Caine played in both the and positions.

==Rugby League career==
Caine played for the St. George Dragons, the Balmain Tigers and the Wests Tigers in the NRL. In the Super League he played for the London Broncos and the Salford City Reds.

Caine made his debut for St. George in round 23 of the 1998 NRL season against the Canberra Raiders at Bruce Stadium. Caine played in St. George's final game before they formed a joint venture with the Illawarra Steelers to become St. George Illawarra. A semi-final loss to Canterbury-Bankstown at Kogarah Oval.

In the 1999 NRL season, Caine joined Balmain. He finished as the club's top point scorer in their final season as a stand-alone entity in the competition. Caine played in the club's final game in the NRL which was a 42–14 loss against Canberra at Bruce Stadium. Balmain would then merge with fellow foundation club Western Suburbs to form the Wests Tigers as part of the NRL's rationalisation policy.

In the inaugural Wests Tigers game in February 2000, Caine scored three tries and kicked four goals against the Brisbane Broncos. The 20 points scored was a club record for over five years, and it was over two years later before another Wests Tigers players scored a treble.

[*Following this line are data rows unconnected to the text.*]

-- ==== Sys2Proof/Syntax.lean ====
section
/-! DEFINITION. The commands of the SCD, one constructor per row of spec/opcode_table.json (30_encoding.md R62). -/

namespace Sys2Proof

/-- Where a builder command puts its block (R61): `none` is `P = 0` (append), `some pos` is `P = 1` with `POS = pos`. -/
abbrev Placement := Option (BitVec 16)

/-- One field record of ADDG (R64): the field id, the value's bit length as the host sends it, and the value words,
first word most significant (R75). -/
structure FieldRecord where
  fid   : BitVec 16
  len   : BitVec 16
  words : List Word
  deriving DecidableEq, Repr

/-- The command set (R62). Every operand travels in the packet (R29). -/
inductive Instr where
  /-- ADDG (R63, R96): `LD`, `MG` and the field records in packet order. -/
  | addg (place : Placement) (loadDac merge : Bool) (records : List FieldRecord)
  /-- ADDP (R65, R97): `LEN` and the pattern words. -/
  | addp (place : Placement) (len : Word) (words : List Word)
  /-- ADDI (R66, R98): `delay_until_rise`. -/
  | addi (place : Placement) (delay : Word)
  /-- COMPILE (R67, R120). -/
  | compile
  /-- RESET (R68, R129): `none` is `S = 0`, `some m` is `S = 1` with `TMASK = m`. -/
  | reset (mask : Option Word)
  /-- EXEC (R69, R130): `REPEAT`. -/
  | exec (rep : BitVec 16)
  /-- WAIT (R70, R131): `NPOLL`. -/
  | wait (npoll : Word)
  /-- DECODE (R71, R151): `INV`. -/
  | decode (inv : Bool)
  /-- RSTOUT (R72, R157). -/
  | rstout
  /-- STATUS (R73, R170). -/
  | status
  /-- RDTRK (R74, R171): `TRK`, `START`, `COUNT`. -/
  | rdtrk (trk : BitVec 5) (start count : Word)
  deriving DecidableEq, Repr

end Sys2Proof
end

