-- ==== Sys2Proof/Machine/State.lean ====
section
/-! DEFINITION. The state of the SCD and of the agents around it, as plain data (spec 10_state.md R20 to R32,
20_memory.md R40, 60_exceptions.md R192), its value after power-on reset (70_reset_and_hazards.md R210), and the
reasons a step can stop. -/

namespace Sys2Proof.Machine

/-- The kind of a block (R22). -/
inductive BlockKind where
  /-- A global-register load, made by ADDG. -/
  | global
  /-- A pixel-register load, made by ADDP. -/
  | pixel
  /-- An injection pulse, made by ADDI. -/
  | inject
  deriving DecidableEq, Repr

/-- A block descriptor `(kind, len, pat)` (R22). `pat` lists the tracks the block defines, in rising track order, each
with its bits. -/
structure Block where
  kind : BlockKind
  len  : Nat
  pat  : List (Nat × Bits)
  deriving DecidableEq, Repr

/-- The track memory `T`: row `k` is track `k`, element `t` of a row is bit `t` (R20, R40). DESIGN CHOICE (log 15):
the spec's tracks have a fixed width and hold no bytes, so they are held whole. -/
abbrev Memory := List Bits

/-- The track memory has `NTRACKS` tracks of `TRACK_LEN` bits each (R20, R40). -/
def Memory.wf (c : Config) (m : Memory) : Bool :=
  m.length == c.ntracks && m.all fun track => track.length == c.trackLen

/-- The words of one response (R184). -/
abbrev Response := List Word

/-- What the outside agents will answer, as far as it is scheduled; past the end of a list the free values of Config
stand, applied to `draws`, which each of them advances (log 7). The model's own, not the spec's. -/
structure Env where
  answers  : List Answer
  polls    : List Nat
  captures : List (List Word)
  draws    : Nat
  deriving DecidableEq, Repr

/-- The whole state: the configuration (log 1), the tuple `S` of R20, the transport and the FIFO (R32), the agents'
answers to come, the packets waiting at the command port and the responses sent, oldest first (R40). `drained` is the
model's own: an RSTOUT has emptied the FIFO, and no EXEC has called the transport since, so the FIFO takes no words
(R197, log 8). -/
structure State where
  cfg      : Config
  queue    : List Block
  gsnap    : Bits
  lenreg   : Word
  busy     : Bool
  compiled : Bool
  consumed : Bool
  tracks   : Memory
  xport    : Transport
  fifo     : List Word
  drained  : Bool
  env      : Env
  cmds     : List Packet
  rsps     : List Response
  deriving DecidableEq, Repr

/-- `QLEN` is `|Q|`, not a register (R20). -/
def State.qlen (s : State) : Nat := s.queue.length

/-- The elements of `S` (R20), as one value: what an error leaves unchanged (R185). -/
def State.tuple (s : State) : List Block × Bits × Word × Bool × Bool × Bool × Memory :=
  (s.queue, s.gsnap, s.lenreg, s.busy, s.compiled, s.consumed, s.tracks)

/-- The track memory after power-on: every bit unspecified (R211), a free value each (log 3). -/
def powerOnTracks (c : Config) : Memory :=
  (List.range c.ntracks).map fun k => (List.range c.trackLen).map fun t => Config.powerOnBit k t

/-- The state after power-on reset under the configuration `c` (R210). The FIFO's contents are unspecified (log 4), the
transport is idle with nothing loaded (log 23), no RSTOUT has run (log 8), nothing is scheduled (log 7), and both ports
are empty (log 5, log 6). -/
def State.powerOn (c : Config) : State where
  cfg      := c
  queue    := []
  gsnap    := baseImage c
  lenreg   := 0
  busy     := false
  compiled := false
  consumed := true
  tracks   := powerOnTracks c
  xport    := ⟨[], 0, 0, .idle⟩
  fifo     := Config.powerOnFifo
  drained  := false
  env      := ⟨[], [], [], 0⟩
  cmds     := []
  rsps     := []

/-- The machine right after power-on reset (R210), under the configuration of log 2. -/
def State.reset : State := .powerOn .reference

/-- The SCD has no fault that stops it: every error is a response, after which it takes the next packet (R180, R189,
R190). So the type has no constructor, and that is safe (log 25). -/
inductive Fault where
  deriving DecidableEq, Repr

/-- Why a step is refused. -/
inductive Refusal where
  /-- Raised by an arm of `exec` whose instruction has no meaning yet. Safe: nothing can be proved of such a step. -/
  | notModelled (mnemonic : String)
  /-- Raised by `step` when the configuration breaks a constraint of R5 (U22, log 26). Safe: the spec gives such a
  machine no behaviour. -/
  | badConfiguration
  deriving DecidableEq, Repr

end Sys2Proof.Machine
end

Caine held the Wests Tigers' records for most total points scored by a player and most points scored in a season (224 in 2000). All records were later surpassed by Brett Hodgson. He remains the third highest point-scorer for the club, having scored 526 points during his 4 years with Wests Tigers.

Caine later played some country rugby league with the Parkes Spacemen. He was chosen to represent Western Division, but withdrew due to overseas travel.

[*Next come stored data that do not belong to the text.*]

-- ==== Sys2Proof/Certificates/Slice0/Obligations.lean ====
section
/-! DEFINITION. The statements for the provers. Each docstring names the rule of the spec it formalises. -/

open Sys2Proof Sys2Proof.Machine

/-! ### Packets (30_encoding.md) -/

/-- R60 to R76: the packet of a well-formed command decodes to that command, with every operand, and has the length
R76 gives. -/
def Obligations.EncodedCommandDecodesBack : Prop :=
  ∀ i : Instr, i.wf = true → decode (encode i) = .ok i ∧ (encode i).length = expectedLength (encode i)

/-- R60 to R77: a packet that decodes is well-formed and is exactly the packet of what it decodes to, so no two packets
stand for one command and no bit of a packet is ignored. -/
def Obligations.DecodedPacketEncodesBack : Prop :=
  ∀ (p : Packet) (i : Instr), decode p = .ok i → i.wf = true ∧ encode i = p

/-- R80: under CFG_S, whose field 0 has 3 bits and field 1 has 5, the line `addg f0=6, f1=3` is the packet of the worked
encoding, and that packet decodes to the two records. -/
def Obligations.WorkedEncodingOfAddg : Prop :=
  decode ⟨0x10020000, [0x00000003, 0x00000006, 0x00010005, 0x00000003]⟩ =
      .ok (.addg none false false [⟨0, 3, [6]⟩, ⟨1, 5, [3]⟩]) ∧
    ∀ (c : Config) (n0 n1 : String), c.gfields = [⟨n0, 0, 3, false⟩, ⟨n1, 3, 5, false⟩] →
      (assemble c (.addg false false none [⟨0, none, 6⟩, ⟨1, none, 3⟩])).map encode =
        some ⟨0x10020000, [0x00000003, 0x00000006, 0x00010005, 0x00000003]⟩

/-- R63 to R74: one header of each other command, written out from its layout, decodes to the command. -/
def Obligations.HeaderLayoutsDecode : Prop :=
  decode ⟨0b00101000000000000000000000000011, [8, 0xA5]⟩ = .ok (.addp (some 3) 8 [0xA5]) ∧
  decode ⟨0b00110000000000000000000000000000, [20]⟩ = .ok (.addi none 20) ∧
  decode ⟨0b01000000000000000000000000000000, []⟩ = .ok .compile ∧
  decode ⟨0b01011000000000000000000000000000, [0x10]⟩ = .ok (.reset (some 0x10)) ∧
  decode ⟨0b01100000000000001000000000000001, []⟩ = .ok (.exec 0x8001) ∧
  decode ⟨0b01110000000000000000000000000000, [100]⟩ = .ok (.wait 100) ∧
  decode ⟨0b10000000000000000000000000000001, []⟩ = .ok (.decode true) ∧
  decode ⟨0b10010000000000000000000000000000, []⟩ = .ok .rstout ∧
  decode ⟨0b10100000000000000000000000000000, []⟩ = .ok .status ∧
  decode ⟨0b10110000000100100000000000000000, [50, 8]⟩ = .ok (.rdtrk 18 50 8)

/-- R77: a packet is no command exactly when its opcode is reserved, a reserved header bit is 1, `POS` stands without
`P`, or its length is wrong; and then the step answers `IllegalCommand` with context 0, track 0xFF and value `H`, and
nothing else happens. -/
def Obligations.IllegalPacketRaisesIllegalCommand : Prop :=
  (∀ p : Packet, packetIllegal p ↔ ∃ e, decode p = .error e) ∧
  ∀ (s : State) (p : Packet) (rest : List Packet),
    s.cfg.wf = true → s.cmds = p :: rest → packetIllegal p →
      step s = .next { s with cmds := rest, rsps := s.rsps ++ [[0x0000FF01, p.header]] }

/-! ### The step -/

/-- R30, R60: when the packet at the command port decodes to `i`, the step takes the packet and runs `i`. -/
def Obligations.StepRunsTheDecodedCommand : Prop :=
  ∀ (s : State) (p : Packet) (rest : List Packet) (i : Instr),
    s.cfg.wf = true → s.cmds = p :: rest → decode p = .ok i → step s = exec i { s with cmds := rest }

/-- R5: a configuration that breaks a constraint is refused. With no packet waiting nothing changes (the model's
choice, log 5). -/
def Obligations.StepWithoutACommand : Prop :=
  (∀ s : State, s.cfg.wf = false → step s = .refused .badConfiguration) ∧
  ∀ s : State, s.cfg.wf = true → s.cmds = [] → step s = .next s

/-- R184: every packet gets exactly one response: an error's two words, or the status word 0 and the number of result
words its command has. -/
def Obligations.EveryPacketGetsOneResponse : Prop :=
  ∀ (s : State) (p : Packet) (rest : List Packet), Inv s → s.cmds = p :: rest →
    ∃ (t : State) (r : Response), step s = .next t ∧ t.cmds = rest ∧ t.rsps = s.rsps ++ [r] ∧
      ((∃ e : Err, e.code.code ≠ 0 ∧ r = [e.ctx ++ e.trk ++ e.code.code, e.val]) ∨
       ∃ (i : Instr) (results : List Word),
         decode p = .ok i ∧ r = 0 :: results ∧ results.length = resultCount s i)

/-- R185, R189: a command that answers with an error leaves every element of `S` unchanged. -/
def Obligations.ErrorLeavesTheStateUnchanged : Prop :=
  ∀ (i : Instr) (s t : State) (e : Err),
    exec i s = .next t → t.rsps = s.rsps ++ [e.words] → t.tuple = s.tuple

==Post Rugby League career==
Caine has previously worked with radio's 2GB as a sideline reporter, and with television's ONE HD on Thursday Night Live (2009–10) and Sportsbet .

In 2011, he began co-hosting The Game Plan (NRL), which began airing on ONE HD and switched networks to Channel Ten in mid-2012.

In 2014, Caine became the face of Sportsbet.com.au for rugby league telecasts. This also sees him have a role on the Nine Network with The Footy Show.

In 2015, he was working as a rugby league commentator with Fox Sports.

In 2018, Caine became the lead commentator for Channel 9's coverage of The Intrust Super Premiership NSW.

In 2019, Caine was announced as one of the lead callers for 2GB's Continuous Call Team. Caine was chosen to call games mainly on a Saturday and Sunday.

==Personal life==
He is the older brother of Cronulla-Sutherland Sharks player Tony Caine.